-- ==== Sys2Proof/Laws/Loader.lean ====
section
/-! SUPPORT. The loader's parts: placed words read back, the canonical form is kept, words from bytes (70_reset
R162 to R164). -/

namespace Sys2Proof.Machine

/-- A placed word reads back at its address, and every other address as before. -/
theorem placeWords_read (ws : List Word) (m : Memory) (o a : Nat) :
    (placeWords m o ws).read a =
      if o ≤ a ∧ a < o + ws.length then ws.getD (a - o) 0x0000#16 else m.read a := by
  induction ws generalizing m o with
  | nil => simp only [placeWords, List.length_nil]; rw [if_neg (by omega)]
  | cons w ws ih =>
    rw [placeWords, ih, Memory.read_write]
    by_cases h : a = o
    · subst h; simp
    · by_cases h2 : o + 1 ≤ a ∧ a < o + 1 + ws.length
      · rw [if_pos h2, if_pos (by simp; omega)]
        obtain ⟨k, hk⟩ : ∃ k, a - o = k + 1 := ⟨a - o - 1, by omega⟩
        rw [show a - (o + 1) = k by omega, hk]; simp
      · rw [if_neg h2, if_neg h, if_neg (by simp only [List.length_cons]; omega)]

theorem placeWords_wf (ws : List Word) (m : Memory) (o : Nat) (ho : o + ws.length ≤ 65536)
    (h : m.wf) : (placeWords m o ws).wf := by
  induction ws generalizing m o with
  | nil => exact h
  | cons w ws ih =>
    simp only [List.length_cons] at ho
    exact ih _ _ (by omega) (Memory.write_wf _ _ _ (by omega) h)

/-- A parsed image fits below 0x10000. -/
theorem parseImage_fits (b : List Byte) (img : Image) (h : parseImage b = some img) :
    img.origin.toNat + img.words.length ≤ 65536 := by
  unfold parseImage at h
  split at h <;> try cases h
  split at h <;> cases h
  assumption

/-- Bytes form words exactly when their number is even. -/
theorem bigEndianWords_eq_none_iff (b : List Byte) :
    bigEndianWords b = none ↔ b.length % 2 = 1 := by
  induction b using bigEndianWords.induct with
  | case1 => simp [bigEndianWords]
  | case2 => simp [bigEndianWords]
  | case3 hi lo rest ih => simp [bigEndianWords, ih]; omega

/-- Two bytes make one word. -/
theorem bigEndianWords_length (b : List Byte) (ws : List Word) (h : bigEndianWords b = some ws) :
    ws.length = b.length / 2 := by
  induction b using bigEndianWords.induct generalizing ws with
  | case1 => simp [bigEndianWords] at h; simp [h]
  | case2 => simp [bigEndianWords] at h
  | case3 hi lo rest ih =>
    simp only [bigEndianWords, Option.map_eq_some_iff] at h
    obtain ⟨a, h1, h2⟩ := h
    rw [← h2]; simp [ih a h1]; omega

end Sys2Proof.Machine
end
=-=-=-=-=
▸ **About this task**:
Give back the records above exactly, limited to the lines between the one holding "rw [show a - (o" and the one holding "ws.length = b.length / 2 := by", inclusive.

▸ **Result**:
        rw [show a - (o + 1) = k by omega, hk]; simp
      · rw [if_neg h2, if_neg h, if_neg (by simp only [List.length_cons]; omega)]

theorem placeWords_wf (ws : List Word) (m : Memory) (o : Nat) (ho : o + ws.length ≤ 65536)
    (h : m.wf) : (placeWords m o ws).wf := by
  induction ws generalizing m o with
  | nil => exact h
  | cons w ws ih =>
    simp only [List.length_cons] at ho
    exact ih _ _ (by omega) (Memory.write_wf _ _ _ (by omega) h)

/-- A parsed image fits below 0x10000. -/
theorem parseImage_fits (b : List Byte) (img : Image) (h : parseImage b = some img) :
    img.origin.toNat + img.words.length ≤ 65536 := by
  unfold parseImage at h
  split at h <;> try cases h
  split at h <;> cases h
  assumption

/-- Bytes form words exactly when their number is even. -/
theorem bigEndianWords_eq_none_iff (b : List Byte) :
    bigEndianWords b = none ↔ b.length % 2 = 1 := by
  induction b using bigEndianWords.induct with
  | case1 => simp [bigEndianWords]
  | case2 => simp [bigEndianWords]
  | case3 hi lo rest ih => simp [bigEndianWords, ih]; omega

/-- Two bytes make one word. -/
theorem bigEndianWords_length (b : List Byte) (ws : List Word) (h : bigEndianWords b = some ws) :
    ws.length = b.length / 2 := by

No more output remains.